> [Required work]:
Please take the records that follow and repeat exactly the lines starting with the line with "simp_all [State.send]" and going on through the line with "MemWf (State.emit s r) := by".

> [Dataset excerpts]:
---------------

-- ==== Sys2Proof/Certificates/Slice0/Obligations.lean ====
section
/-! DEFINITION. The statements about the machine for the provers. -/

open Sys2Proof Sys2Proof.Machine

/-- When the next turn of the agenda is the issue of an entry that R195 has chosen and that stands at no join, a step runs the instruction
of the word that the entry has kept, or, where it has kept none, fetches the word at its PC, lets the entry keep it, and runs its
instruction; a word that decodes to none runs ILLEGAL_ENCODING, a fetch that fails runs INSTRUCTION_FETCH_FAULT, one that a channel
holds back passes the entry over with its request waiting, one whose walk awaits a page-table entry passes it over and asks for that,
and one of code in the host's memory passes it over until the line that it asks for has come, or runs INSTRUCTION_FETCH_FAULT when that
failed. Around it the step names the issuing entry with bit S, and afterwards notes that its quadrant has issued, unless the entry was
passed over. That an agenda names the turns (log 1), how code in the host's memory is read (log 20), what the fetch sees and the word
that an entry keeps (log 41), and how a walk waits (log 22, 66) are the model's choices. -/
def Obligations.StepIssuesTheFetchedWord : Prop :=
  ∀ (s s0 : State) (rest : List Turn) (g : Group) (t : Team) (e : Nat),
    s.agenda = .issue g.uid e :: rest → s0 = { s with agenda := rest } → s0.group? g.uid = some g → s0.team? g.team = some t →
    (readySplits s0).any (fun r => r.grp == g.uid && r.e == e && chosen (readySplits s0) r) = true → atJoin g (g.split e) = false →
    (let runs (i : Instr) (t1 : State) (w : Word) : Prop :=
       step s = mapNext (afterIssue s0 (quadOf g t)) (exec i { t1 with issuer := some ⟨g.uid, e, switchBit w.toNat⟩ })
     (∀ (w : Word), (g.split e).word = some w →
        (∀ i, decodeWord w.toNat = some i → runs i s0 w) ∧ (decodeWord w.toNat = none → runs .illegalEncoding s0 w))
     ∧ ((g.split e).word = none → askWaits (g.split e) = true →
          step s = .next (afterIssue s0 (quadOf g t) { s0 with passed := (g.uid, e) :: s0.passed }))
     ∧ ((g.split e).word = none → askWaits (g.split e) = false → (codeFail (g.split e)).isSome = true → runs .instructionFetchFault s0 0)
     ∧ ((g.split e).word = none → askWaits (g.split e) = false → codeFail (g.split e) = none →
        (∀ (s1 : State) (w : Word), fetchWord s0 g t (g.split e).pc = .got s1 w →
          (∀ i, decodeWord w.toNat = some i → runs i (keepWord s1 g.uid e w) w)
          ∧ (decodeWord w.toNat = none → runs .illegalEncoding (keepWord s1 g.uid e w) w))
        ∧ (∀ c va, fetchWord s0 g t (g.split e).pc = .trap c va → runs .instructionFetchFault s0 0)
        ∧ (∀ pa, fetchWord s0 g t (g.split e).pc = .held pa →
            step s = .next (afterIssue s0 (quadOf g t) (fetchHeld s0 g.uid e pa)))
        ∧ (∀ va, fetchWord s0 g t (g.split e).pc = .walks va →
            step s = .next (afterIssue s0 (quadOf g t) (fetchWalks s0 t g.uid e va)))
        ∧ (∀ pa va, fetchWord s0 g t (g.split e).pc = .ask pa va →
            step s = .next (afterIssue s0 (quadOf g t) (fetchAsk s0 t g.uid e pa va)))))
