-- ==== Sys2Proof/Laws/Exec.lean ====
section
/-! SUPPORT. What `exec` calls for each constructor, so that no proof unfolds the dispatch. -/

namespace Sys2Proof.Machine

open Sys2Proof
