-- ==== Sys2Proof/Laws/MemForm.lean ====
section
/-! SUPPORT. Every operation of the machine keeps the memories in canonical form: one lemma for each, named after it. This file holds
those of the state's parts, the memory levels, semaphores, barriers, queues, traps and what follows an instruction. -/

namespace Sys2Proof.Machine

open Sys2Proof

/-- Fields beside the memories do not matter. -/
@[simp] theorem MemWf_upd (s : State) (dev : Dev) (dtime : Nat) (frac : Nat) (clock : Nat) (ctxs : List (Nat × Ctx)) (launches : List Launch) (nextLch : Word) (teams : List Team) (groups : List Group) (cores : List (Nat × CoreSt)) (frames : List (Nat × Frame)) (homeRecs : List HomeRec) (guests : List Guest) (dirs : List (Nat × List Nat)) (l2 : List L2Line) (damage : List Damage) (runs : List Run) (refresh : List (Nat × Bool)) (invals : List Inval) (links : List Nat) (remotes : List Remote) (tokens : List (Nat × TokEntry)) (homeToks : List (Nat × HomeTok)) (lintel : Lintel) (raises : List Raise) (posts : List AsyncRec) (wbs : List WantWb) (rowWaits : List RowWait) (fetched : List Fetch) (laters : List Later) (heldReqs : List PeerReq) (out : List OutMsg) (agenda : List Turn) (subject : Subject) (issuer : Option Issuer) (curRun : Option Nat) (issued : List Nat) (passed : List (Nat × Nat)) (draws : Nat) (uid : Nat) :
    MemWf { dev := dev, dtime := dtime, frac := frac, clock := clock, ctxs := ctxs, launches := launches, nextLch := nextLch, teams := teams, groups := groups, cores := cores, mem := s.mem, scr := s.scr, dscr := s.dscr, acc := s.acc, frames := frames, homeRecs := homeRecs, guests := guests, dirs := dirs, l2 := l2, damage := damage, runs := runs, refresh := refresh, invals := invals, links := links, remotes := remotes, tokens := tokens, homeToks := homeToks, lintel := lintel, raises := raises, posts := posts, wbs := wbs, rowWaits := rowWaits, fetched := fetched, laters := laters, heldReqs := heldReqs, out := out, agenda := agenda, subject := subject, issuer := issuer, curRun := curRun, issued := issued, passed := passed, draws := draws, uid := uid } ↔ MemWf s := Iff.rfl

theorem MemWf.mem {s : State} (h : MemWf s) : mwf blankByte s.mem = true := h.1
theorem MemWf.scr {s : State} (h : MemWf s) : mwf blankByte s.scr = true := h.2.1
theorem MemWf.dscr {s : State} (h : MemWf s) : mwf blankByte s.dscr = true := h.2.2.1
theorem MemWf.acc {s : State} (h : MemWf s) : mwf (0 : Word) s.acc = true := h.2.2.2

/-- An operation that may wait keeps the form, whether it goes on or waits. -/
def ExWf (r : Except State State) : Prop := ∀ t, r = .ok t ∨ r = .error t → MemWf t

theorem ExWf.ok {r : Except State State} {t : State} (k : ExWf r) (h : r = .ok t) : MemWf t := k t (.inl h)
theorem ExWf.error {r : Except State State} {t : State} (k : ExWf r) (h : r = .error t) : MemWf t := k t (.inr h)

@[simp] theorem ExWf_ok (s : State) : ExWf (.ok s) ↔ MemWf s := ⟨fun h => h s (.inl rfl), fun h t ht => by simp_all⟩
@[simp] theorem ExWf_error (s : State) : ExWf (.error s) ↔ MemWf s := ⟨fun h => h s (.inr rfl), fun h t ht => by simp_all⟩

/-- A fold of an operation that keeps the form. -/
@[simp] theorem foldl_memWf {α : Type} (f : State → α → State) (l : List α) (s : State) (hs : MemWf s)
    (hf : ∀ s a, MemWf s → MemWf (f s a)) : MemWf (l.foldl f s) := by
  induction l generalizing s with
  | nil => exact hs
  | cons a t ih => exact ih _ (hf s a hs)

/-- A fold that carries a state beside other data. -/
@[simp] theorem foldl_fst_memWf {α β : Type} (f : State × β → α → State × β) (l : List α) (p : State × β) (hp : MemWf p.1)
    (hf : ∀ p a, MemWf p.1 → MemWf (f p a).1) : MemWf (l.foldl f p).1 := by
  induction l generalizing p with
  | nil => exact hp
  | cons a t ih => exact ih _ (hf p a hp)

/-- The same from the right. -/
@[simp] theorem foldr_memWf {α : Type} (f : α → State → State) (l : List α) (s : State) (hs : MemWf s)
    (hf : ∀ a s, MemWf s → MemWf (f a s)) : MemWf (l.foldr f s) := by
  induction l with
  | nil => exact hs
  | cons a t ih => exact hf a _ ih

@[simp] theorem State.setGroup_memWf (s : State) (g : Group) (hs : MemWf s) :
    MemWf (State.setGroup s g) := by
  simp_all [State.setGroup]

@[simp] theorem State.modGroup_memWf (s : State) (u : Nat) (f : Group → Group) (hs : MemWf s) :
    MemWf (State.modGroup s u f) := by
  simp_all [State.modGroup]

@[simp] theorem State.setTeam_memWf (s : State) (t : Team) (hs : MemWf s) :
    MemWf (State.setTeam s t) := by
  simp_all [State.setTeam]

@[simp] theorem State.setLaunch_memWf (s : State) (l : Launch) (hs : MemWf s) :
    MemWf (State.setLaunch s l) := by
  simp_all [State.setLaunch]

@[simp] theorem State.setCore_memWf (s : State) (c : Nat) (x : CoreSt) (hs : MemWf s) :
    MemWf (State.setCore s c x) := by
  simp_all [State.setCore]

@[simp] theorem State.setCtx_memWf (s : State) (c : Nat) (x : Ctx) (hs : MemWf s) :
    MemWf (State.setCtx s c x) := by
  simp_all [State.setCtx]

@[simp] theorem State.setFrame_memWf (s : State) (f : Nat) (x : Frame) (hs : MemWf s) :
    MemWf (State.setFrame s f x) := by
  simp_all [State.setFrame]

@[simp] theorem State.setRun_memWf (s : State) (r : Run) (hs : MemWf s) :
    MemWf (State.setRun s r) := by
  simp_all [State.setRun]

@[simp] theorem tlbFill_memWf (s : State) (core ctx va : Nat) (x : Xl) (hs : MemWf s) :
    MemWf (tlbFill s core ctx va x) := by
  unfold tlbFill; dsimp only; (repeat' split) <;> simp_all +contextual (maxDischargeDepth := 12)

@[simp] theorem dropGuests_memWf (s : State) (pa : Nat) (len : Nat) (hs : MemWf s) :
    MemWf (dropGuests s pa len) := by
  unfold dropGuests; dsimp only; (repeat' split) <;> simp_all +contextual (maxDischargeDepth := 12)

@[simp] theorem State.setHome_memWf (s : State) (pa : Nat) (b : List Byte) (hs : MemWf s) : MemWf (s.setHome pa b) :=
  ⟨msetList_mwf _ _ _ _ hs.mem, hs.scr, hs.dscr, hs.acc⟩

@[simp] theorem State.send_memWf (s : State) (m : OutMsg) (hs : MemWf s) :
    MemWf (State.send s m) := by
  simp_all [State.send]

@[simp] theorem State.fresh_memWf (s : State) (hs : MemWf s) :
    MemWf (State.fresh s) := by
  simp_all [State.fresh]

@[simp] theorem State.emit_memWf (s : State) (r : Remote) (hs : MemWf s) :
    MemWf (State.emit s r) := by
  simp only [State.emit]; (repeat' split) <;> simp_all +contextual (maxDischargeDepth := 12)

@[simp] theorem tookEntry_memWf (s : State) (agent : Nat) (t : TblEntry) (hs : MemWf s) : MemWf (tookEntry s agent t) := by
  simp_all [tookEntry]

@[simp] theorem endWalk_memWf (s : State) (agent : Nat) (hs : MemWf s) : MemWf (endWalk s agent) := by
  simp_all [endWalk]

@[simp] theorem ownHome_memWf (s : State) (core pa : Nat) (b : List Byte) (hs : MemWf s) : MemWf (ownHome s core pa b) := by
  simp_all [ownHome]

@[simp] theorem State.request_memWf (s : State) (r : Remote) (hs : MemWf s) :
    MemWf (State.request s r) := by
  unfold State.request; dsimp only; (repeat' split) <;> simp_all +contextual (maxDischargeDepth := 12)

@[simp] theorem State.answered_memWf (s : State) (r : Remote) (hs : MemWf s) :
    MemWf (State.answered s r) := by
  unfold State.answered; dsimp only; (repeat' split) <;> simp_all +contextual (maxDischargeDepth := 12)

@[simp] theorem State.writePa_memWf (s : State) (core : Nat) (grp : Nat) (pa : Nat) (b : List Byte) (cmd : Option Nat) (hs : MemWf s) :
    MemWf (State.writePa s core grp pa b cmd) := by
  unfold State.writePa; dsimp only; (repeat' split) <;> simp_all +contextual (maxDischargeDepth := 12)

theorem ringWrite_memWf (s : State) (ctx : Nat) (b : List Byte) (hs : MemWf s) (t : State) (ht : ringWrite s ctx b = some t) :
    MemWf t := by
  unfold ringWrite at ht
  dsimp only at ht
  split at ht
  · simp at ht
  · rw [Option.some.injEq] at ht
    subst ht

    repeat' split
    all_goals simp_all +contextual (maxDischargeDepth := 12)

/-- The ring after a record, where one is written. -/
@[simp] theorem ringWrite_getD_memWf (s r : State) (ctx : Nat) (b : List Byte) (hs : MemWf s) (hr : MemWf r) :
    MemWf ((ringWrite s ctx b).getD r) := by
  cases h : ringWrite s ctx b with
  | none => exact hr
  | some t => exact ringWrite_memWf s ctx b hs t h

@[simp] theorem ringDrop_memWf (s : State) (ctx : Nat) (hs : MemWf s) :
    MemWf (ringDrop s ctx) := by
  simp_all [ringDrop]

@[simp] theorem ringLost_memWf (s : State) (ctx : Nat) (hs : MemWf s) :
    MemWf (ringLost s ctx) := by
  simp_all [ringLost]
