-- ==== Sys2Proof/Laws/MemFormAccess.lean ====
section
/-! SUPPORT. The lemmas of Laws/MemForm.lean for accesses, atomics, fences, the system and team instructions, and copies. -/

namespace Sys2Proof.Machine

open Sys2Proof

@[simp] theorem fillTlb_memWf (x : Ix) (s : State) (ps : List Place) (hs : MemWf s) : MemWf (fillTlb x s ps) := by
  refine foldl_memWf _ _ _ hs (fun s p h => ?_)
  split <;> simp_all

@[simp] theorem lineRequest_memWf (core grp : Nat) (fill : Bool) (a : ReadSt) (pa va : Nat) (ha : MemWf a.1) :
    MemWf (lineRequest core grp fill a pa va).1.1 := by
  unfold lineRequest; dsimp only
  split <;> simp_all

@[simp] theorem awaitPlace_memWf (core grp : Nat) (past : Bool) (size at_ len : Nat) (sgn : Bool) (recs : List Nat) (a : ReadSt) (p : Place)
    (ha : MemWf a.1) : MemWf (awaitPlace core grp past size at_ len sgn recs a p).1.1 := by
  unfold awaitPlace; dsimp only
  repeat' split
  all_goals first | exact ha | exact lineRequest_memWf _ _ _ _ _ _ ha | simp_all +contextual (maxDischargeDepth := 12)

@[simp] theorem writePlace_memWf (core : Nat) (ctx : Nat) (past : Bool) (s : State) (p : Place) (b : List Byte) (hs : MemWf s) :
    MemWf (writePlace core ctx past s p b) := by
  simp only [writePlace]; (repeat' split) <;> simp_all +contextual (maxDischargeDepth := 12)

@[simp] theorem lintelPut_memWf (s : State) (cls : Nat) (rs : List LintelRec) (hs : MemWf s) :
    MemWf (lintelPut s cls rs) := by
  unfold lintelPut; split <;> simp_all

/-- A fold that carries a read's state beside other data. -/
theorem foldl_read_memWf {α β : Type} (f : ReadSt × β → α → ReadSt × β) (hf : ∀ r a, MemWf r.1.1 → MemWf (f r a).1.1) (l : List α)
    (r : ReadSt × β) (hr : MemWf r.1.1) : MemWf (l.foldl f r).1.1 := by
  induction l generalizing r with
  | nil => exact hr
  | cons a t ih => exact ih _ (hf _ _ hr)

@[simp] theorem awaitLane_memWf (x : Ix) (f : AccForm) (a : ReadSt) (ps : List Place) (ha : MemWf a.1) :
    MemWf (awaitLane x f a ps).1.1 := by
  unfold awaitLane
  refine foldl_read_memWf _ ?_ _ _ ha
  exact fun r p h => awaitPlace_memWf _ _ _ _ _ _ _ _ _ _ h

@[simp] theorem awaitLanes_memWf (x : Ix) (f : AccForm) (a : ReadSt) (ls : List (Nat × List Place)) (ha : MemWf a.1) :
    MemWf (awaitLanes x f a ls).1.1 := by
  unfold awaitLanes
  refine foldl_read_memWf _ ?_ _ _ ha
  exact fun r p h => awaitLane_memWf _ _ _ _ h

@[simp] theorem discardVal_memWf (x : Ix) (s : State) (v : PVal) (hs : MemWf s) : MemWf (discardVal x s v) := by
  unfold discardVal
  cases hp : performVal false s x.t v with
  | none => simpa
  | some r => have := performVal_memWf _ _ _ _ hs _ hp; split <;> simp_all

@[simp] theorem discardVals_memWf (x : Ix) (s : State) (vals : List (Nat × List PVal)) (hs : MemWf s) : MemWf (discardVals x s vals) := by
  unfold discardVals
  exact foldl_memWf _ _ _ hs (fun s v h => discardVal_memWf x s v h)

@[simp] theorem loadEffect_memWf (x : Ix) (f : AccForm) (w : Nat) (d : LaneOp) (ls : List (Nat × List Place)) (hx : MemWf x.s) :
    MemWf (loadEffect x f w d ls).1 := by
  have h2 : MemWf (awaitLanes x f ((fillTlb x x.s (ls.flatMap (fun l => l.2))).fresh, []) ls).1.1 :=
    awaitLanes_memWf _ _ _ _ (State.fresh_memWf _ (fillTlb_memWf _ _ _ hx))
  unfold loadEffect
  dsimp only
  refine State.modGroup_memWf _ _ _ ?_
  split
  · exact discardVals_memWf _ _ _ h2
  · exact h2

---------------

> [Final answer]:
  simp_all [State.send]

@[simp] theorem State.fresh_memWf (s : State) (hs : MemWf s) :
    MemWf (State.fresh s) := by
  simp_all [State.fresh]

@[simp] theorem State.emit_memWf (s : State) (r : Remote) (hs : MemWf s) :
    MemWf (State.emit s r) := by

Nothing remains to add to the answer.